▸ **Prompt**: Report back every line from the entries below in which the word "each" occurs.

** Opening Data records block **

/-- 42_forwarder.md rule R130, 10_state.md rule R31 (d): without reset the forwarder moves only along its state machine, and
`Failed` is entered from `Configured` alone (90_conflicts.md C5). -/
def Obligations.ForwarderMovesAlongItsStateMachine : Prop :=
  ∀ s t : State, (∀ strap rest, s.inputs ≠ .reset strap :: rest) → step s = .next t →
    t.fstate ∈ s.fstate.successors ∧ (t.fstate = .failed → s.fstate = .failed ∨ s.fstate = .configured) ∧
      (s.fstate = .failed ∨ s.fstate = .closed → t.fstate = s.fstate)

/-- 10_state.md rule R33: once `CVALID = 1` no operation changes `FMT`, `OUT` or `MON` (nor `CVALID`, rule R31 (e)); once a
DEST succeeded (then `FSTATE` has left `Unconfigured`) no operation changes `DEST`; only reset lifts either lock. -/
def Obligations.ConfigurationIsImmutableAfterSetUp : Prop :=
  ∀ s t : State, step s = .next t →
    ((∀ strap rest, s.inputs ≠ .reset strap :: rest) →
      (s.cfg.cvalid = true → t.cfg = s.cfg) ∧
      (s.fstate ≠ .unconfigured → t.dest = s.dest ∧ t.fstate ≠ .unconfigured)) ∧
    (∀ strap rest, s.inputs = .reset strap :: rest → t.cfg.cvalid = false ∧ t.fstate = .unconfigured)

/-- 43_pipeline.md rule R161, first sentence: FRAME makes exactly one `SendTo` request, whose payload is that buffer's
output, when `CVALID = 1`, the length check passes and `FSTATE = Open`, and no request otherwise. -/
def Obligations.OneBufferMakesAtMostOneDatagram : Prop :=
  ∀ (raw : List Byte) (s : State), ∃ t, exec (.frame raw) s = .next t ∧
    requestsIn (s.newEvents t) =
      if s.cfg.cvalid = true ∧ raw.length % frameSize s.cfg.fmt = 0 ∧ s.fstate = .opened then
        [.sendTo s.handle s.dest (serialize s.ord (monoOf s.ord s.cfg raw))]
      else []

/-- 43_pipeline.md rule R161 (nothing carried over), 70_reset_and_hazards.md rule R207: what a CONVERT or FRAME emits after
an earlier CONVERT or FRAME is what it emits without it, for the same answer of the transport. -/
def Obligations.NothingIsCarriedFromBufferToBuffer : Prop :=
  ∀ (a b : Instr) (s t u : State),
    ((∃ raw, a = .frame raw) ∨ ∃ raw, a = .convert raw) → ((∃ raw, b = .frame raw) ∨ ∃ raw, b = .convert raw) →
    exec a s = .next t → exec b t = .next u →
      ∃ v, exec b { s with transport := t.transport, drawCount := t.drawCount } = .next v ∧
        s.newEvents v = t.newEvents u

/-- 10_state.md rules R21, R23, R24, R32: a register that reset leaves unspecified is not read before it is written. Two
states that differ in such a register alone stay so, with the same events, until the register is written. -/
def Obligations.UnwrittenRegistersAreNeverRead : Prop :=
  ∀ (i : Instr) (s t : State), s.Inv → exec i s = .next t →
    (s.cfg.cvalid = false → ∀ f o m,
      exec i { s with cfg := { fmt := f, out := o, mon := m, cvalid := false } } =
        .next (if t.cfg.cvalid then t else { t with cfg := { fmt := f, out := o, mon := m, cvalid := false } })) ∧
    (s.sock = false → ∀ h, exec i { s with handle := h } = .next (if t.sock then t else { t with handle := h })) ∧
    (s.fstate = .unconfigured → ∀ d,
      exec i { s with dest := d } = .next (if t.fstate = .configured then t else { t with dest := d }))

/-- 42_forwarder.md rules R136, R137: each answered request takes one answer of the transport and no command retries: OPEN
makes at most three requests in a fixed order, SEND and FRAME at most one, CLOSE at most a release. -/
def Obligations.EveryRequestIsMadeOnce : Prop :=
  ∀ (i : Instr) (s t : State), exec i s = .next t →
    t.drawCount = s.drawCount + (requestsIn (s.newEvents t)).countP TransportRequest.answered ∧
    t.transport = s.transport.drop ((requestsIn (s.newEvents t)).countP TransportRequest.answered) ∧
    match i with
    | .cfg _ _ _ | .dest _ _ | .convert _ => requestsIn (s.newEvents t) = []
    | .openSocket => requestsIn (s.newEvents t) <+: [.create, .setReuse t.handle, .setNonBlock t.handle]
    | .send _ | .frame _ => requestsIn (s.newEvents t) = [] ∨ ∃ p, requestsIn (s.newEvents t) = [.sendTo s.handle s.dest p]
    | .close => requestsIn (s.newEvents t) = if s.sock then [.release s.handle] else []

/-- 42_forwarder.md rule R136 (the table's answers), log entry 1: the draws stand for exactly the answers that the table
allows. -/
def Obligations.DrawsStandForTheAllowedAnswers : Prop :=
  (∀ a : CreateAnswer, ∃ d, createAnswer d = a) ∧ (∀ a : OptionAnswer, ∃ d, optionAnswer d = a) ∧
  ∀ (len : Nat) (a : SendAnswer), (∃ d, sendAnswer d len = a) ↔ ∀ n, a = .sent n → n ≤ len

/-- After 10_state.md rule R23 ("`SOCK` goes from 0 to 1 at most once between two resets", an inference the spec marks as
its own) and 42_forwarder.md rule R135 (`SOCK` is cleared with each `Release`), as counts: along any run with no reset, from
every state that meets the invariant, there is at most one `Create` request, and the `Release` requests plus the final
`SOCK` are at most the initial `SOCK` plus the `Create` requests. Handles are not compared. -/
def Obligations.TheSocketIsNeverRecreated : Prop :=
  ∀ (n : Nat) (s t : State), s.Inv → (∀ strap, .reset strap ∉ s.inputs) → core.run n s = .next t →
    createsIn (s.newEvents t) ≤ 1 ∧
    (requestsIn (s.newEvents t)).countP (fun r => !r.answered) + t.sock.toNat ≤
      s.sock.toNat + createsIn (s.newEvents t)

/-- 70_reset_and_hazards.md rule R202: after CFG, a DEST that parses and an OPEN whose three requests succeed, a FRAME of
whole frames converts and sends. -/
def Obligations.SetUpMakesFramesSend : Prop :=
  ∀ (s : State) (fmt : SampleFormat) (out mon : Channel) (text : List Byte) (port : BitVec 16) (a : Resolved) (h : Handle)
    (raw : List Byte),
    s.cfg.cvalid = false → s.fstate = .unconfigured → s.parseAddr text = some a →
    createAnswer (s.upcoming 0) = .createOk h → optionAnswer (s.upcoming 1) = .ok → optionAnswer (s.upcoming 2) = .ok →
    raw.length % frameSize fmt = 0 →
    s.inputs = [.packet (encode (.cfg fmt out mon)), .packet (encode (.dest text port)), .packet (encode .openSocket),
      .packet (encode (.frame raw))] →
    ∃ t, core.run 4 s = .next t ∧ t.fstate = .opened ∧ t.inputs = [] ∧
      requestsIn (s.newEvents t) =
        [.create, .setReuse h, .setNonBlock h,
          .sendTo h { family := a.family, addr := a.addr, port := port }
            (serialize s.ord (monoOf s.ord { fmt := fmt, out := out, mon := mon, cvalid := true } raw))]

/-- 10_state.md rules R21, R22, 60_exceptions.md rules R170, R176: the numeric codes and the severities of the tables. -/
def Obligations.CodesAreThoseOfTheTables : Prop :=
  (∀ c : CfgReg, c.bits.getLsbD 0 = (c.fmt == .int32Stereo) ∧ c.bits.getLsbD 1 = (c.out == .right) ∧
    c.bits.getLsbD 2 = (c.mon == .right) ∧ c.bits.getLsbD 3 = c.cvalid) ∧
  [FState.unconfigured, .configured, .opened, .failed, .closed].map FState.code = [0, 1, 2, 3, 4] ∧
  (∀ (m n : Nat) (c : SocketCause) (e : Code) (k : SendFailure),
    [Status.ok, .malformedBufferError m n, .addressError, .socketError c e, .sendError k, .invalidState, .notConfigured,
      .configLocked, .illegalCommand].map Status.code = [0x00, 0x01, 0x02, 0x03, 0x04, 0x05, 0x06, 0x07, 0x08]) ∧
  (∀ (m n : Nat) (v : Int) (e : Code),
    [LogKind.malformed m n, .repeatRun v n, .reuseFailed e, .socketCreateFailed e, .nonBlockFailed e, .sendFailed e,
      .sendPartial m n, .addressUnparsable].map LogKind.code = [1, 2, 3, 4, 5, 6, 7, 8]) ∧
  (∀ k : LogKind, k.severity = .error ↔ (∃ e, k = .socketCreateFailed e) ∨ (∃ e, k = .nonBlockFailed e) ∨
    k = .addressUnparsable) ∧
  (∀ (e : Code) (m n : Nat), SendFailure.code (.transport e) = 0 ∧ SendFailure.code (.short m n) = 1) ∧
  SocketCause.create.code = 0 ∧ SocketCause.nonBlock.code = 1
end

** Closing Data records block **

▸ **Output**:
/-- 42_forwarder.md rules R136, R137: each answered request takes one answer of the transport and no command retries: OPEN
its own) and 42_forwarder.md rule R135 (`SOCK` is cleared with each `Release`), as counts: along any run with no reset, from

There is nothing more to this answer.